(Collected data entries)

.....

-- ==== Sys2Proof/Machine/Sbi.lean ====
section
/-! DEFINITION. The housekeeping ports (19): the mailbox, the commands of the I²C/SMBus target that need no access to the
matrix, the UART and the instructions of the TAP. -/
namespace Sys2Proof.Machine

/-- The housekeeping ports changed by a function. -/
def State.modSbi (s : State) (f : SbiSt → SbiSt) : State := s.modPort fun p => { p with sbi := f p.sbi }

/-! ### I²C/SMBus (R496 to R501) -/

/-- R499: a command ends with a status. -/
def smbEnd (st : Nat) (s : State) : State :=
  let s := s.fs F.SBI_STAT_LAST st
  let s := if st = 0 then s else s.bump F.SBI_ACCERR
  if st = 3 then s.bump F.SBI_PECERR else s

/-- R499: the PEC of a write (none where none is sent, else whether it is right) is missing where one is required, or
wrong. -/
def State.pecBad (s : State) (pec : Option Bool) : Bool :=
  match pec with
  | none => s.flag F.SBI_CFG_PEC
  | some ok => !ok

/-- The target is at work: the device is out of OFF. -/
def State.smbOn (s : State) : Bool := decide (s.dev ≠ .off)

/-- R496: the target answers at the address of SBI.CFG.ADDR. STATUS, STATE and MBREAD, whose rows carry no operand, are sent for
it alone (log 41). -/
def State.smbHears (s : State) (target : BitVec 7) : Bool := s.smbOn && decide (target.toNat = s.fg F.SBI_CFG_ADDR)

/-- The CRC-8 of a PEC over every byte of a transaction. PRESUMED (log 41): that of SMBus. -/
def pecOf (l : List Byte) : Nat := l.foldl (fun c b => crc8 b.toNat 8 c) 0

/-- R499: the answer to a read, as sent: the data, and its PEC while SBI.CFG.PEC is set. A Block Read sends its count first. -/
def smbReply (cmd : Nat) (block : Bool) (data : List Byte) (s : State) : State :=
  let a := 2 * s.fg F.SBI_CFG_ADDR
  let head := beBytes 1 a ++ beBytes 1 cmd ++ beBytes 1 (a + 1) ++ (if block then beBytes 1 data.length else [])
  s.modSbi fun x => { x with answer := data ++ (if s.flag F.SBI_CFG_PEC then beBytes 1 (pecOf (head ++ data)) else []) }

/-- R497: SETADDR. -/
def smbSetaddr (bytes : List Byte) (c : SmbCall) (s : State) : State :=
  if s.smbHears c.target = false then s
  else if bytes.length ≠ 4 then smbEnd 4 s
  else if s.pecBad c.pec then smbEnd 3 s
  else if beNat bytes % 4 ≠ 0 then smbEnd 4 s
  else smbEnd 0 (s.modSbi fun x => { x with addr := beNat bytes })

/-- The meaning of SETADDR (R497). -/
def execSetaddr (bytes : List Byte) (c : SmbCall) (s : State) : Out := .next (smbSetaddr bytes c s)

/-- R499: STATUS answers the status of the last command and leaves it. -/
def smbStatus (s : State) : State :=
  if s.smbOn then smbReply 0x04 false (beBytes 1 (s.fg F.SBI_STAT_LAST)) s else s

/-- The meaning of STATUS (R499). -/
def execStatus (s : State) : Out := .next (smbStatus s)

/-- R497: the byte of STATE. -/
def State.stateByte (s : State) : Nat := s.dev.code + 8 * b2n s.faultLow + 16 * b2n s.irqLow

/-- R497: STATE. -/
def smbState (s : State) : State :=
  if s.smbOn then smbEnd 0 (smbReply 0x05 false (beBytes 1 s.stateByte) s) else s

/-- The meaning of STATE (R497). -/
def execState (s : State) : Out := .next (smbState s)

/-- R501: bytes placed in SBI.MBREQ. -/
def mbPlace (bytes : List Byte) (s : State) : State :=
  (List.range 8).foldl (fun s w =>
    let old := leBytes 4 (s.fgi F.SBI_MBREQw_BYTES w)
    let new := slice bytes (4 * w) 4
    s.fsi F.SBI_MBREQw_BYTES w (leNat (new ++ old.drop new.length))) s

/-- R501: MBWRITE. -/
def smbMbwrite (bytes : List Byte) (c : SmbCall) (s : State) : State :=
  if s.smbHears c.target = false then s
  else if bytes = [] ∨ 32 < bytes.length then smbEnd 4 s
  else if s.pecBad c.pec then smbEnd 3 s
  else if s.flag F.SBI_STAT_MBFULL then smbEnd 6 s
  else smbEnd 0 ((((mbPlace bytes s).fs F.SBI_STAT_MBFULL 1).fs F.SBI_MBLEN_LEN bytes.length).raise 137)

/-- The meaning of MBWRITE (R501). -/
def execMbwrite (bytes : List Byte) (c : SmbCall) (s : State) : Out := .next (smbMbwrite bytes c s)

/-- R501: the bytes of the reply posted. -/
def State.mbReply (s : State) : List Byte :=
  ((List.range 8).flatMap fun w => leBytes 4 (s.fgi F.SBI_MBRSPw_BYTES w)).take (Nat.min 32 (s.fg F.SBI_MBCTRL_RLEN))

/-- R501: MBREAD. -/
def smbMbread (s : State) : State :=
  if s.smbOn = false then s
  else
    let r := if s.flag F.SBI_STAT_MBPOST then s.mbReply else []
    smbEnd 0 ((smbReply 0x07 true r s).fs F.SBI_STAT_MBPOST 0)

/-- The meaning of MBREAD (R501). -/
def execMbread (s : State) : Out := .next (smbMbread s)

/-- R496, R467: the interface of the target is reset, and M10 with it. -/
def sclTimeout (s : State) : State := (s.resetMaster 10).modSbi fun x => { x with answer := [] }

/-- R497: a READ of this target that has not completed in 20 µs. -/
def smbTimeout (s : State) : State := if s.smbOn then smbEnd 2 (smbReply 0x02 true (beBytes 4 0xFFFFFFFF) s) else s

/-- The meaning of SMBUS_READ_TIMEOUT (R497). -/
def execSmbusReadTimeout (s : State) : Out := .next (smbTimeout s)

/-- The meaning of SCL_LOW_TIMEOUT (R496). -/
def execSclLowTimeout (s : State) : Out := .next (sclTimeout s)

/-- R501: SBI.MBCTRL.ACK. -/
def mbAck (s : State) : State := s.fs F.SBI_STAT_MBFULL 0

/-- The meaning of MBCTRL_ACK (R501). -/
def execMbctrlAck (s : State) : Out := .next (mbAck s)

/-- R501: SBI.MBCTRL.POST. -/
def mbPost (s : State) : State := s.fs F.SBI_STAT_MBPOST 1

/-- The meaning of MBCTRL_POST (R501). -/
def execMbctrlPost (s : State) : Out := .next (mbPost s)

/-- R4: SBI.UCTRL.STATCLR. -/
def sbiStatclr (s : State) : State := s.fresetAll [F.SBI_ACCERR, F.SBI_PECERR]

/-- The meaning of SBI_STATCLR (R4). -/
def execSbiStatclr (s : State) : Out := .next (sbiStatclr s)

/-! ### The UART (R502) -/

/-- R502: a byte arrives. -/
def uartReceive (v : Nat) (stop : Bool) (s : State) : State :=
  if s.up = false ∨ s.flag F.SBI_UCFG_EN = false then s
  else if stop = false then s.fs F.SBI_USTAT_FRAMERR 1
  else if 64 ≤ s.port.sbi.rx.length then s.fs F.SBI_USTAT_OVR 1
  else uartLevel (s.modSbi fun x => { x with rx := x.rx ++ [v] })

/-- The meaning of UART_RECEIVE_BYTE (R502). -/
def execUartReceiveByte (v : Byte) (stop : Bool) (s : State) : Out := .next (uartReceive v.toNat stop s)

/-- R502: a write of SBI.UTX. -/
def utxWrite (v : Nat) (s : State) : State :=
  uartLevel (if s.port.sbi.tx.length < 64 then s.modSbi fun x => { x with tx := x.tx ++ [v] } else s)

/-- The meaning of UTX_WRITE (R502). -/
def execUtxWrite (v : Byte) (s : State) : Out := .next (utxWrite v.toNat s)

/-- R502: the UART has sent a byte. -/
def uartSend (s : State) : State :=
  if s.up = false ∨ s.flag F.SBI_UCFG_EN = false then s else uartLevel (s.modSbi fun x => { x with tx := x.tx.drop 1 })

/-- The meaning of UART_SEND_BYTE (R502). -/
def execUartSendByte (s : State) : Out := .next (uartSend s)

/-- R502: SBI.UCTRL.RXPOP. -/
def rxPop (s : State) : State := s.modSbi fun x => { x with rx := x.rx.drop 1 }

/-- The meaning of UCTRL_RXPOP (R502). -/
def execUctrlRxpop (s : State) : Out := .next (rxPop s)

/-- R502: SBI.UCTRL.FLUSH. -/
def uartFlush (s : State) : State := uartLevel (s.modSbi fun x => { x with rx := [], tx := [] })

/-- The meaning of UCTRL_FLUSH (R502). -/
def execUctrlFlush (s : State) : Out := .next (uartFlush s)

/-! ### The TAP (R503, R504) -/

/-- R503: an instruction is loaded; its register has captured 0b0000_0001. While EXTEST, CLAMP or HIGHZ is there the device is held
in OFF (R504). -/
def tapLoad (op : Nat) (s : State) : State :=
  let s := s.modSbi fun x => { x with ir := op, irCap := 1 }
  if op = 3 ∨ op = 4 ∨ op = 5 then offFor [] s else s

/-- R467, R503: the TAP is reset: IDCODE is loaded, and M10 is reset: an access of MEMACC that waits is dropped (log 68). -/
def tapReset (s : State) : State :=
  (s.resetMaster 10).modSbi fun x =>
    { x with ir := 1, macWait := none, macStat := if x.macStat = 2 then 0 else x.macStat }

/-- The meaning of TAP_RESET (R503): IDCODE is loaded. -/
def execTapReset (s : State) : Out := .next (tapReset s)

/-- The 32 bits of IDCODE (R503). -/
def idcode : Nat := 0x1961258F

/-- The meaning of IDCODE (R503): its data register is captured. -/
def execIdcode (s : State) : Out := .next ((tapLoad 1 s).modSbi fun x => { x with answer := leBytes 4 idcode })

/-- R503: SAMPLE/PRELOAD: the boundary-scan register captures the balls, and takes what the JTAG host shifts in, which no row
carries (log 68). -/
def samplePreload (s : State) : State :=
  let t := (tapLoad 2 s).modSbi fun x =>
    { x with answer := scanBytes s.scanCapture, scan := (List.range 214).map fun k => Config.scanBit k (s.fresh + 1) }
  { t with fresh := s.fresh + 2 }

/-- The meaning of SAMPLE_PRELOAD (R503). -/
def execSamplePreload (s : State) : Out := .next (samplePreload s)

/-- R504: EXTEST: the outputs take what the boundary-scan register holds, and it captures the balls. -/
def extest (s : State) : State :=
  let t := tapLoad 3 s
  { t.modSbi (fun x => { x with answer := scanBytes t.scanCapture }) with fresh := t.fresh + 1 }

/-- The meaning of EXTEST (R504). -/
def execExtest (s : State) : Out := .next (extest s)

/-- The meaning of CLAMP (R504). -/
def execClamp (s : State) : Out := .next (tapLoad 4 s)

/-- The meaning of HIGHZ (R504). -/
def execHighz (s : State) : Out := .next (tapLoad 5 s)

/-- The meaning of BYPASS (R503). -/
def execBypass (s : State) : Out := .next (tapLoad 0xFF s)

end Sys2Proof.Machine
end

.....

### Task requirements:
Reproduce, word for word and in full, only the lines above that start at the line with "some ok => !ok" and run through the line with "def State.smbHears (s", both ends included.

### Solution to the problem:
  | some ok => !ok

/-- The target is at work: the device is out of OFF. -/
def State.smbOn (s : State) : Bool := decide (s.dev ≠ .off)

/-- R496: the target answers at the address of SBI.CFG.ADDR. STATUS, STATE and MBREAD, whose rows carry no operand, are sent for
it alone (log 41). -/
def State.smbHears (s : State) (target : BitVec 7) : Bool := s.smbOn && decide (target.toNat = s.fg F.SBI_CFG_ADDR)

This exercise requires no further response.